When you compare all these approaches, it seems there is simply no satisfying answer. Why is that?

  1. The Two Generals’ Problem in distributed systems. This was the first problem in the history of computer science to be formally proven unsolvable. The exact definition is not important here. What matters is that science already proved it has no general solution.

  2. The Oracle Problem in computation theory. Every blockchain is itself a deterministic state machine. It is closed, verifiable, and reproducible. If it wants to communicate with the outside world, it inevitably has to introduce a trust model, economic game theory, cryptographic proofs, or other such mechanisms.
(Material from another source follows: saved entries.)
/-- R124, R126, R127, R128, R132: the step of the log writer that is due at the instant, since a unit has ended or a
record was offered at it, taken at step 6 on the oldest queued record; none when none is due (log entries 2 and 20), and
none in RESET. It is the step that the node takes by itself before step 7. The record is dropped when the log is full and
it may not overwrite (or the log is off, log entry 18); it waits while the bank of its page is OPENING; it has its page
opened when it is closed, which takes the 20 units received after this instant (R119); otherwise its words, and no
other byte, are written at the tail place, the pointers, the counts and the serial advance, and LOG_WATERMARK and
LOG_FULL are raised as the count rises. -/
def Obligations.LogWriterTakesStep : Prop :=
  (∀ s : State, s.ctl.mode = .reset → exec .logWriterStep s = .next s) ∧
  (∀ prior : State, prior.ctl.mode ≠ .reset →
    let s := prior.before .logWriterStep
    s.stl.writerDue = false ∨ s.ctl.mode = .reset ∨ s.stl.queue = [] →
    exec .logWriterStep prior = .next { s with stl := { s.stl with writerDue := false } }) ∧
  (∀ prior : State, prior.ctl.mode ≠ .reset → prior.stl.writerDue = true →
    exec .logWriterStep prior = .next ((prior.reach 60).writerStep.noteBegun (prior.reach 60))) ∧
  ∀ (prior : State) (o : Offer) (rest : List Offer), prior.ctl.mode ≠ .reset →
    let s := prior.before .logWriterStep
    s.stl.writerDue = true → s.ctl.mode ≠ .reset → s.stl.queue = o :: rest →
    let t := s.stl
    let waits : State := { s with stl := { t with writerDue := false } }
    let popped : Store :=
      { t with queue := rest, disarmed := if rest = [] then false else t.disarmed, writerDue := false }
    let page := t.placePage t.tail
    let bank := t.bankOf page
    let full := t.count = t.capacity
    let drops := t.logPages = 0 ∨ (full ∧ (t.overwrite = false ∨ t.inFlight ≠ 0))
    let isOpen := t.bank bank = .opened (t.physicalPage page)
    let count := if full then t.count else t.count + 1
    let record : List Word :=
      [0#16 ++ o.seq ++ BitVec.ofBool o.overRange ++ 0#1 ++ o.channel, o.value.signExtend 32] ++
        (if t.stamp = true then [o.frame ++ o.slot, t.serial] else [])
    let place := t.placeAddress t.tail
    let watermark : State → State := fun u =>
      if t.count < t.watermarkLevel ∧ t.watermarkLevel ≤ count then
        u.raise .logWatermark (BitVec.ofNat 16 count)
      else u
    let fills : State → State := fun u =>
      if t.count < t.capacity ∧ count = t.capacity then
        u.raise .logFull (BitVec.ofBool t.overwrite ++ BitVec.ofNat 15 t.capacity)
      else u
    (drops →
      exec .logWriterStep prior =
        .next { s with
          stl := { popped with dropped := if t.dropped = 65535 then 65535 else t.dropped + 1 } }) ∧
    (¬drops → ¬isOpen → (t.bank bank).isOpening = true → exec .logWriterStep prior = .next waits) ∧
    (¬drops → ¬isOpen → (t.bank bank).isOpening = false →
      exec .logWriterStep prior =
        .next { s with
          stl := waits.stl.setBank bank (.opening (t.physicalPage page) 20)
          now := s.now.map (fun m => { m with begun := m.begun ++ [.opening bank] }) }) ∧
    (¬drops → isOpen → ∃ m,
      exec .logWriterStep prior =
        .next { fills (watermark s) with
          stl := { popped with
            mem := m
            head := if full then t.placeAfter t.head 1 else t.head
            tail := t.placeAfter t.tail 1
            count := count
            overwritten :=
              if full then (if t.overwritten = 65535 then 65535 else t.overwritten + 1) else t.overwritten
            serial := t.serial + 1 } } ∧
        (s.StoreCanonical → m.wf = true) ∧
        (s.StoreCanonical → ∀ j, (h : j < record.length) →
          Memory.readWord m (t.physicalWord (place + j)) = record[j]) ∧
        (s.StoreCanonical → ∀ b, (∀ j < record.length, b / 4 ≠ t.physicalWord (place + j)) →
          Memory.read m b = Memory.read t.mem b))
Once that happens, the cross-chain solution is no longer pure.

So the problem of decentralized cross-chain bridges already touches the theoretical boundary of computer science. It is not that the industry is incapable. It is that the problem itself has no solution.
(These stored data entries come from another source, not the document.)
theorem effects_keep_canonical : State.EffectsKeep State.StoreCanonical where
  write r _ h := applyWrite_canonical r h
  setId _ _ h := h
  drain r u h := by unfold applyDrain; split <;> exact h
  startRun _ _ h := h
  stopRun r u h := by
    simpa [State.StoreCanonical, applyStopRun, State.stopNow, State.stopAtFrame, apply_ite State.stl] using h
  enterQuiet r u h := by simpa [State.StoreCanonical, applyEnterQuiet, apply_ite State.stl] using h
  softReset r u h := by unfold applySoftReset; split <;> exact h
  runSelftest _ _ h := h
  commit r u h := by simpa [State.StoreCanonical, applyCommit, State.holdCommit, apply_ite State.stl] using h
  discardStaged _ _ h := h
  clearMute _ _ h := h
  logReset _ _ h := h

theorem verdicts_keep_canonical : State.VerdictKeeps State.StoreCanonical := by
  constructor <;> simp [State.StoreCanonical]

theorem State.Act.keeps_canonical {s t : State} (act : s.Act t) (h : s.StoreCanonical) : t.StoreCanonical := by
  cases act with
  | writerStep => exact State.writerStep_canonical h
  | endPhase failed => exact State.endPhaseIfDone_canonical failed h
  | judge c r => exact State.judge_keeps verdicts_keep_canonical (effects_keep_canonical.effectOf c r) r h
  | completeOpen b =>
    rcases s.completeOpen_cases b with ⟨q, -, e⟩ | ⟨-, e⟩ <;> simpa [State.StoreCanonical, e] using h
  | endReply r => rcases s.endReply_cases r with ⟨-, e⟩ | ⟨-, e⟩ | ⟨-, e⟩ <;> rw [e] <;> exact h
  | countBeacon => rcases s.countBeacon_cases with ⟨-, e⟩ | ⟨-, e⟩ <;> rw [e] <;> exact h
  | takeMessage feed bits =>
    simpa [State.StoreCanonical, State.takeMessage, State.parityFailed, State.unclaimedMessage, State.claimMessage,
      apply_ite State.stl, apply_ite Store.mem] using h
  | now m | alert low | endUnit m | advance | clash detail | pinReset power | chi level | resync f =>
    exact h
  | expireWatch | endCauses u mid | endRun short | cutShort | beginRequest | judgeHeader o k | pinRelease mid
  | takeMarker number | takeTick ltag => simpa [State.StoreCanonical] using h

/-- Settles O5: every act keeps the canonical form; the writer, a WRITE of the store and the end of S4 write the memory, by
`Memory.writeWord` only. -/
theorem storeStaysCanonical : Obligations.StoreStaysCanonical :=
  fun _ _ h step => step_keeps (fun _ _ h => h) (fun _ _ => State.Act.keeps_canonical) step h

end Sys2Proof.Machine
end

section
/-! SUPPORT. What the acts do to the event unit, to the capture channels, to the append queue and to the registers with
stored fields: the four parts of O6. -/

namespace Sys2Proof.Machine

set_option Elab.async false

open Sys2Proof (Instr LinkUnit Bank Word)

/-! ## Raised events -/

/-- `e'` is `e` after some events have been raised. -/
def Events.Raised (e e' : Events) : Prop :=
  Relation.ReflTransGen (fun a b : Events => ∃ inReset k d f, b = a.push inReset k d f) e e'

@[refl] theorem Events.Raised.refl (e : Events) : e.Raised e := Relation.ReflTransGen.refl

theorem Events.Raised.trans {e e' e'' : Events} (h : e.Raised e') (h' : e'.Raised e'') : e.Raised e'' :=
  Relation.ReflTransGen.trans h h'

/-- What every raised event keeps. -/
theorem Events.Raised.keep {Q : Events → Prop} (push : ∀ e inReset k d f, Q e → Q (e.push inReset k d f))
    {e e' : Events} (h : e.Raised e') (he : Q e) : Q e' := by
  induction h with
  | refl => exact he
  | tail _ raised ih =>
    obtain ⟨inReset, k, d, f, rfl⟩ := raised
    exact push _ _ _ _ _ ih

@[simp] theorem Events.push_enable (e : Events) (inReset : Bool) (k : EventKind) (d f : BitVec 16) :
    (e.push inReset k d f).enable = e.enable := by
  rcases e.push_cases inReset k d f with ⟨-, h⟩ | ⟨-, -, -, h⟩ | ⟨-, -, -, h⟩ <;> rw [h]

@[simp] theorem Events.push_alert (e : Events) (inReset : Bool) (k : EventKind) (d f : BitVec 16) :
    (e.push inReset k d f).alert = e.alert := by
  rcases e.push_cases inReset k d f with ⟨-, h⟩ | ⟨-, -, -, h⟩ | ⟨-, -, -, h⟩ <;> rw [h]

theorem Events.Raised.enable {e e' : Events} (h : e.Raised e') : e'.enable = e.enable :=
  h.keep (Q := fun x => x.enable = e.enable) (by simp) rfl

theorem Events.Raised.alert {e e' : Events} (h : e.Raised e') : e'.alert = e.alert :=
  h.keep (Q := fun x => x.alert = e.alert) (by simp) rfl

/-- Raising an event, on the event unit of any state. -/
theorem Events.Raised.raise {e : Events} {s : State} (h : e.Raised s.evu) (k : EventKind) (d : BitVec 16) :
    e.Raised (s.raise k d).evu :=
  Relation.ReflTransGen.tail h ⟨_, _, _, _, rfl⟩

section
variable {e : Events} {s : State}

theorem Events.Raised.swapTables (h : e.Raised s.evu) (c : SwapCause) : e.Raised (s.swapTables c).evu :=
  h.raise (s := { s with sct := s.sct.swap }) _ _

theorem Events.Raised.leaveRun (h : e.Raised s.evu) : e.Raised s.leaveRun.evu := by
  rw [State.leaveRun_evu]
  rcases s.commitOnStop_cases with ⟨-, eq⟩ | ⟨-, eq⟩ <;> rw [eq]
  · exact h
  · exact h.swapTables .stop

theorem Events.Raised.laneFault (h : e.Raised s.evu) (k : LaneFault) (b i : Nat) :
    e.Raised (s.laneFault k b i).evu := by
  rcases s.laneFault_cases k b i with ⟨-, eq⟩ | ⟨-, eq⟩ <;> rw [eq]
  · exact h.raise (s := { s with lane := _ }) _ _
  · exact h

theorem Events.Raised.logEvents (h : e.Raised s.evu) (before : Store) : e.Raised (s.logEvents before).evu := by
  unfold State.logEvents
  dsimp only
  split <;> split
  · exact (h.raise _ _).raise _ _
  · exact h.raise _ _
  · exact h.raise _ _
  · exact h

theorem Events.Raised.writerStep (h : e.Raised s.evu) : e.Raised s.writerStep.evu := by
  rcases s.writerStep_cases with ⟨-, eq⟩ | ⟨o, rest, -, -, -, eq⟩ <;> rw [eq]
  · exact h
  · rcases State.treatRecord_cases { s with stl := s.stl.stepTaken } o with
      ⟨-, eq⟩ | ⟨-, -, eq⟩ | ⟨-, -, -, eq⟩ | ⟨-, -, -, eq⟩ <;> rw [eq]
    · exact h
    · refine .logEvents ?_ _
      exact h
    · exact h
    · exact h
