-- ==== Sys2Proof/Decode.lean ====
section
/-! DEFINITION. The command a word of the opcode table spells. The table gives its rows no bits: the commands of this block are accesses and events, not words (the syllables of the Wheel's schedule are decoded in Machine/Syllables.lean). -/

namespace Sys2Proof

/-- No row of the table has bits, so no word spells a command. -/
def decodeTableWord (_nbits _w : Nat) : Option Instr := none

end Sys2Proof
end

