/-- The candidate angle points at (x, y) to within 2^−22 revolution: the sine of the difference is at most 2π·2^−22, less what the references may be off, and the cosine positive; left of the y axis it has the sign of y, so that the difference is no whole turn (R57, assumption 6). -/
def atanOk (c : Bool × Nat × Int) (neg : Bool) (y x : Int) : Bool :=
  candOk c &&
  (let v := candVal c
   let f := (v.1 * 2 ^ 60 / v.2) % fxOne
   let cr := y * cosFx f - x * sinFx f
   decide (v.1.natAbs * 2 ≤ v.2) && (decide (0 ≤ x) || (decide (v.1 < 0) == neg)) && decide (0 < x * cosFx f + y * sinFx f) &&
   decide (cr * cr * 2 ^ 44 ≤ (x * x + y * y) * (7244019458077122842 - 2 ^ 30) ^ 2))

/-- ATAN2 with A as y and B as x (R56, R57). -/
def atan2 (y x : Word) : Res :=
  match num y, num x with
  | .nan, _ => ⟨nan, 0⟩
  | _, .nan => ⟨nan, 0⟩
  | ny, nx =>
    let sy : Bool × Nat × Int := match ny with
      | .inf n => (n, 1, 0)
      | .fin n m e => (n, (match nx with | .inf _ => 0 | _ => m), e)
      | .nan => (false, 0, 0)
    let sx : Bool × Nat × Int := match nx with
      | .inf n => (n, 1, 0)
      | .fin n m e => (n, (match ny with | .inf _ => 0 | _ => m), e)
      | .nan => (false, 0, 0)
    if sy.2.1 = 0 ∧ sx.2.1 = 0 then ⟨zero false, 0⟩
    else
      let e0 : Int := if sy.2.1 = 0 then sx.2.2 else if sx.2.1 = 0 then sy.2.2 else min sy.2.2 sx.2.2
      let my := if sy.2.1 = 0 then 0 else sy.2.1 * 2 ^ (sy.2.2 - e0).toNat
      let mx := if sx.2.1 = 0 then 0 else sx.2.1 * 2 ^ (sx.2.2 - e0).toNat
      let c := Config.atan2Raw (canon y) (canon x)
      if atanOk c sy.1 (if sy.1 then -(my : Int) else my) (if sx.1 then -(mx : Int) else mx) then candRes c
      else
        let k := atanRef my mx
        let h := if sx.1 then 2 ^ 25 - k else k
        ofRat sy.1 h (2 ^ 26)

/-- The candidate where it is positive and within `u` units of the last place of the exact value n/d, else that value rounded (R57, assumption 6). -/
def boundedUlp (neg : Bool) (c : Bool × Nat × Int) (n d u : Nat) : Res :=
  let r := roundSig n d
  let v := scale c.2.1 c.2.2
  let p := scale u r.2
  if candOk c && decide (c.2.1 ≠ 0) && within v.1 v.2 n d p.1 p.2 then pack neg c.2.1 c.2.2
  else pack neg r.1 r.2

/-- RCP (R56, R57). -/
def rcp (a : Word) : Res :=
  match num a with
  | .nan => ⟨nan, 0⟩
  | .inf n => ⟨zero n, 0⟩
  | .fin n m e =>
    if m = 0 then ⟨infinity n, dz⟩
    else let s := scale m e; boundedUlp n (Config.rcpRaw (canon a)) s.2 s.1 2

/-- |m·2^e − √(n/d)| ≤ p/q, decided on squares. -/
def sqrtWithin (v : Nat × Nat) (n d : Nat) (p : Nat × Nat) : Bool :=
  let hi := v.1 * p.2 + p.1 * v.2
  let lo := v.1 * p.2 - p.1 * v.2
  let dn := v.2 * p.2
  decide (n * dn * dn ≤ hi * hi * d) && decide (lo * lo * d ≤ n * dn * dn)

/-- √(n/d) as a 24-bit significand rounded to nearest, with its exponent. -/
def sqrtSig (n d : Nat) : Nat × Int :=
  let t := Nat.sqrt (n * 2 ^ 400 / d)
  roundSig (2 * t + 1) (2 ^ 201)

/-- The candidate where it lies within `u` units of the last place of √(n/d), else that root rounded (R57, assumption 6). -/
def boundedSqrt (c : Bool × Nat × Int) (n d u : Nat) : Res :=
  let r := sqrtSig n d
  if candOk c && decide (c.2.1 ≠ 0) && sqrtWithin (scale c.2.1 c.2.2) n d (scale u r.2) then pack false c.2.1 c.2.2
  else pack false r.1 r.2

/-- SQRT (R56, R57). -/
def sqrt (a : Word) : Res :=
  match num a with
  | .nan => ⟨nan, 0⟩
  | .inf n => if n then ⟨nan, inv⟩ else ⟨infinity false, 0⟩
  | .fin n m e =>
    if m = 0 then ⟨zero n, 0⟩
    else if n then ⟨nan, inv⟩
    else let s := scale m e; boundedSqrt (Config.sqrtRaw (canon a)) s.1 s.2 1

/-- RSQRT (R56, R57). -/
def rsqrt (a : Word) : Res :=
  match num a with
  | .nan => ⟨nan, 0⟩
  | .inf n => if n then ⟨nan, inv⟩ else ⟨zero false, 0⟩
  | .fin n m e =>
    if m = 0 then ⟨infinity n, dz⟩
    else if n then ⟨nan, inv⟩
    else let s := scale m e; boundedSqrt (Config.rsqrtRaw (canon a)) s.2 s.1 2

end Sys2Proof.Machine.Fp32
end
  1. Interestingly, Vitalik already expressed a view in 2022: the future of blockchain is multi-chain, not cross-chain. Because even if a reliable cross-chain tool solved the communication problem, ETH would still need to trust BTC’s consensus mechanism. If the BTC network forked, ETH could not follow BTC’s fork and reassign funds accordingly. That too is an unsolvable problem.

The technical boundary exposed by cross-chain bridges can teach us two things:

  1. There is no trustless technical solution, only trust transfer and trust minimization.
  2. Engineering architecture can never be perfect. Most of the time, it requires trade-offs.